1. The Last Days of Krypton

**Okay, so, unlike with the Redux of** _ **The Bat Vol. 1,**_ **This fic's redux is more of a rewrite. The plot will be largely the same, with a similar level of detail to the redux being seen on** _ **The Bat**_ **but will differ in a few points. But enough about that. R &R, please, no flames, B.**

 **...**

 **Krypton, 1985**

Jor-El walked around the large, crystalline lab. He'd recently returned from a trial going on, overseen by Krypton's ruling council. It wasn't one he was comfortable with being one of the character witnesses on, given his position as a childhood friend of the accused.
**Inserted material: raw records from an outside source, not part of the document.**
-- ==== Sys2Proof/Machine/Landing.lean ====
section
/-! DEFINITION. The landings: rows, anchors and residues (R97 to R102, R110), accumulation groups
(R103 to R107), the order of landing operations and contributions (R108), drains (R106, R111, R167,
R168) and their comparison under alcove pairing (R337). -/

namespace Sys2Proof.Machine

/-! ## Elements and rows -/

/-- A cleared element. -/
def lelemZero : LElem := { x := 0, invalid := false, poison := false, sat := false, res := 0 }

/-- A row as it is at reset: nothing has opened a group over it (R112). -/
def lrowReset : LRow :=
  { defined := false, wide := true, empty := true, floor := false, auto := false, anchor := 0
    elems := List.replicate 16 lelemZero }

/-- A row as MOPEN clears it (R103). -/
def lrowClear (wide : Bool) : LRow := { lrowReset with defined := true, wide := wide }

/-- Bits of an element, and D of R98. -/
def accW (wide : Bool) : Nat := if wide then 128 else 64
def accD (wide : Bool) : Int := if wide then 99 else 48

/-- The largest value an element holds. -/
def accMax (wide : Bool) : Int := ((2 ^ (accW wide - 1) : Nat) : Int) - 1

/-- Outside the range of R99. -/
def accOut (wide : Bool) (e : LElem) : Bool := !e.sat && (decide (e.x < -accMax wide) || decide (accMax wide < e.x))

/-- Saturate an element that cannot be held (R100). -/
def satElem (wide : Bool) (e : LElem) : LElem :=
  if accOut wide e then
    let v := if e.x < 0 then -accMax wide else accMax wide
    { e with x := v, sat := true, res := mod7 v }
  else e

/-- Shift an element right by `k` (R99 raise, R110): the element, and whether a bit was lost. -/
def elemRaise (k : Nat) (e : LElem) : LElem × Bool :=
  if e.sat then (e, false)
  else
    let p : Int := ((2 ^ k : Nat) : Int)
    let q := e.x / p
    let d := e.x % p
    ({ e with x := q, res := mod7 (((e.res : Int) - d % 7) * ((powMod 4 7 (k % 3 + 3) : Nat) : Int)) }, d != 0)

/-- Raise a row's elements by `k` and its anchor with them. -/
def rowShiftDown (k : Nat) (r : LRow) : LRow :=
  let es := r.elems.map (elemRaise k)
  { r with elems := es.map (·.1), floor := r.floor || es.any (·.2), anchor := r.anchor + k }

/-- `raise` of R99: the anchor never passes 511. -/
def rowRaise (k : Int) (r : LRow) : LRow :=
  let k := if 511 < r.anchor + k then 511 - r.anchor else k
  if k ≤ 0 then r else rowShiftDown k.toNat r

/-- Smallest shift that brings a value into range. -/
def needShift (lim x : Int) : Nat → Nat → Nat
  | 0, k => k
  | n + 1, k =>
    let v := x / ((2 ^ k : Nat) : Int)
    if -lim ≤ v ∧ v ≤ lim then k else needShift lim x n (k + 1)

/-- Saturate what does not fit; answers whether any element is saturated in the row. -/
def rowSaturate (r : LRow) : LRow := { r with elems := r.elems.map (satElem r.wide) }
def rowSat (r : LRow) : Bool := r.elems.any (·.sat)

/-- A column's contribution that counts: an invalid or a poisoned one marks its element and nothing else (R47, R80,
log 34). -/
def colCounts (c : ColC) : Bool := c.active && !c.invalid && !c.poison

/-- Add one column's contribution to an element at an anchor (R99, R110): element, lost bit. -/
def elemAdd (anchor : Int) (c : ColC) (e : LElem) : LElem × Bool :=
  let e := { e with invalid := e.invalid || (c.active && c.invalid), poison := e.poison || (c.active && c.poison) }
  if !(colCounts c) || e.sat || c.m == 0 then (e, false)
  else
    let sh := c.e - anchor
    let q := if 0 ≤ sh then c.m * ((2 ^ sh.toNat : Nat) : Int) else c.m / ((2 ^ (-sh).toNat : Nat) : Int)
    let lost := decide (sh < 0) && c.m % ((2 ^ (-sh).toNat : Nat) : Int) != 0
    ({ e with x := e.x + q, res := (e.res + mod7 q) % 7 }, lost)

/-- Largest group exponent of a landing write (R98). -/
def writeG (cols : List ColC) : Option Int :=
  cols.foldl (fun g c => if colCounts c then maxT g c.g else g) none

/-- The first anchor of a row (R98, R99). `tread` holds the level bytes of a Tread × Tread pair. -/
def firstAnchor (grp : Group) (tread : Option (Nat × Nat)) (g : Int) : Int × Bool :=
  let auto := (clampI (-512) 511 (g - accD grp.wide), true)
  if grp.mode = 2 then (grp.anchor, false)
  else if grp.mode = 0 ∧ grp.wide then
    match tread with
    | some (la, lb) => (clampI (-512) 511 ((la : Int) - 127 + ((lb : Int) - 127) - 36), false)
    | none => auto
  else auto

/-- One landing write (R99). -/
def rowLand (grp : Group) (tread : Option (Nat × Nat)) (cols : List ColC) (r : LRow) : LRow :=
  let lost := cols.any (fun c => colCounts c && c.lost)
  let r := { r with floor := r.floor || lost }
  match writeG cols with
  | none => { r with elems := List.zipWith (fun c e => (elemAdd r.anchor { c with m := 0 } e).1) cols r.elems }
  | some g =>
    let fa := firstAnchor grp tread g
    let r : LRow := if r.empty then { r with anchor := fa.1, auto := fa.2, empty := false } else r
    let r : LRow := if r.auto && decide (r.anchor < g - accD r.wide) then rowRaise (g - accD r.wide - r.anchor) r else r
    let es := List.zipWith (elemAdd r.anchor) cols r.elems
    let r : LRow := { r with elems := es.map (·.1), floor := r.floor || es.any (·.2) }
    let out := r.elems.filter (accOut r.wide)
    if out.isEmpty then r
    else
      let r : LRow := if r.auto then
          rowRaise (maxNat (out.map (fun (e : LElem) => needShift (accMax r.wide) e.x 192 0))) r
        else r
      rowSaturate r

/-- MSHIFT of one row by `k` (R107). -/
def rowShift (k : Int) (r : LRow) : LRow :=
  if r.empty then r
  else
    let k := clampI (-1023) 1023 k
    let a := r.anchor + k
    if a < -512 then
      { rowShiftDown (-512 - a).toNat r with anchor := -512 }
    else if 511 < a then
      let n := (a - 511).toNat
      let es := r.elems.map (fun e => if e.sat then e else
        { e with x := e.x * ((2 ^ n : Nat) : Int), res := (e.res * powMod 2 7 (n % 3 + 3)) % 7 })
      rowSaturate { r with elems := es, anchor := 511 }
    else { r with anchor := a }

/-! ## Storage -/

/-- The row kept under unit `u` of an array. -/
def lrow (s : Block) (arr u : Nat) : LRow := mapGet lrowReset s.arr.rows (arr * 64 + u)

/-- Store a row. -/
def setLrow (arr u : Nat) (r : LRow) (s : Block) : Block :=
  { s with arr := { s.arr with rows := mapSet lrowReset s.arr.rows (arr * 64 + u) r } }

/-- The group of an array, open or draining after an MCLOSE. -/
def lgroup (s : Block) (arr grp : Nat) : Option Group := mapGet none s.arr.groups (arr * 64 + grp % 64)

/-- Store or remove a group. -/
def setLgroup (arr grp : Nat) (g : Option Group) (s : Block) : Block :=
  { s with arr := { s.arr with groups := mapSet none s.arr.groups (arr * 64 + grp % 64) g } }

/-- A group that is open: not closed by an MCLOSE (R108). -/
def openGroup (s : Block) (arr grp : Nat) : Option Group :=
  match lgroup s arr grp with
  | some g => if g.closeAt.isNone then some g else none
  | none => none

/-- Unit of slot row `i`, and the first unit past a slot. -/
def slotUnit (g : Group) (i : Nat) : Nat := g.base + i * (if g.wide then 2 else 1)
def slotEnd (g : Group) : Nat := slotUnit g g.s

/-- Groups of an array as `(number, group)`. -/
def groupsOf (s : Block) (arr : Nat) : List (Nat × Group) :=
  s.arr.groups.filterMap (fun e => if e.1 / 64 = arr then e.2.map (fun g => (e.1 % 64, g)) else none)

/-! ## MOPEN (R103, R104) -/

/-- Base, S and format that an MOPEN takes, and how many program and format faults it logs. -/
def openPlan (f : MopenF) : Nat × Nat × Bool × Nat × Nat :=
  let (wide, bad) := landFmt f.fmt
  let base0 := f.base % 64
  let base := if wide then base0 / 2 * 2 else base0
  let per := if wide then 2 else 1
  let s0 := f.rows % 64 + 1
  let s1 := if wide then min s0 32 else s0
  let room := (64 - base) / per
  let n := min s1 room
  (base, n, wide, b2n (base != base0) + b2n (s1 != s0) + b2n (n != s1), b2n bad)

/-- Split a wide row of which one unit is taken: what is left stands as narrow rows (log 27). -/
def splitWide (arr u : Nat) (s : Block) : Block :=
  let e := u / 2 * 2
  let r := lrow s arr e
  if r.defined && r.wide then
    let half := fun (n : Nat) =>
      let es := ((r.elems.drop (8 * n)).take 8).flatMap (fun (x : LElem) =>
        let raw := unsigned 128 x.x
        [{ x with x := signed 64 raw }, { lelemZero with x := signed 64 (raw / 2 ^ 64) }])
      { r with wide := false, elems := es }
    setLrow arr (e + 1) (half 1) (setLrow arr e (half 0) s)
  else s

/-- Open a group in one array; `id` is the MOPEN's issue number. -/
def openOn (x : SlotCtx) (f : MopenF) (id arr : Nat) (s : Block) : Block :=
  let (base, n, wide, _, _) := openPlan f
  let g : Group :=
    { id, base, s := n, wide, mode := f.mode % 4, anchor := signed 10 f.anchor, gsat := false, closeAt := none }
  let hit := (groupsOf s arr).filter (fun e =>
    e.1 == f.group % 64 || (decide (e.2.base < slotEnd g) && decide (base < slotEnd e.2)))
  let s := forEach hit (fun e s => slotFault .program (arrGal arr) x 0x104 (setLgroup arr e.1 none s)) s
  let s := forEach (List.range n) (fun i s =>
    let u := slotUnit g i
    if wide then setLrow arr (u + 1) lrowReset (setLrow arr u (lrowClear true) s)
    else setLrow arr u (lrowClear false) (splitWide arr u s)) s
  setLgroup arr f.group (some g) s

/-! ## Drains (R106, R111, R167, R168) -/

/-- What the drain of an element delivers: bits and flags (R106). -/
def drainElem (w : WFmt) (r : LRow) (bad : Bool) (e : LElem) : TElem × Nat :=
  if bad || e.poison then ({ bits := BitVec.ofNat 32 (wfNan w), poison := true }, 0)
  else if e.invalid then ({ bits := BitVec.ofNat 32 (wfNan w), poison := false }, fINV)
  else if e.sat then ({ bits := BitVec.ofNat 32 (wfInf w (decide (e.x < 0))), poison := false }, fOVF)
  else if r.empty || e.x == 0 then (elemZero, 0)
  else
    let v := wfWrite w false (finOf e.x r.anchor false)
    ({ bits := BitVec.ofNat 32 v.1, poison := false }, v.2)

/-- A drained row: sixteen elements with their flags; the floor and saturation flags are recorded in
every lane of the row (R169). -/
def drainRow (w : WFmt) (d : DrainRow) : List (TElem × Nat) :=
  d.row.elems.map (fun e =>
    let v := drainElem w d.row d.bad e
    (v.1, v.2 ||| (if d.row.floor then fFLOOR else 0) ||| (if d.gsat then fSAT else 0)))

/-! ## Narrowed arrays (R84) -/

/-- The physical column of logical column `j`: a narrowed array passes its faulty column by. The faulty
column stands for logical column 15, which is never computed (R87). -/
def physCol (s : Block) (arr j : Nat) : Nat :=
  let b := mapGet 0 s.bind.narrow arr
  if b = 0 ∨ j + 1 < b then j else if j = 15 then b - 1 else j + 1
However, Kryptonian law called for such witnesses to be present, and as the majority of the man's acquaintances had served with him in the military, it was Jor'El's place, as the sole remaining person who'd known the man, Dru-Zod, now known simply as General Zod, outside of members of his military unit, Jor-El was the only witness who could be called.

He moved over to his computer terminal, moving crystals about until a holographic projection of Krypton appeared, a graph of the different radiations present appearing beside it. Notably, the output of radiation from Krypton's sun was massively disproportionate to it's norm. Jor-El couldn't believe his eyes.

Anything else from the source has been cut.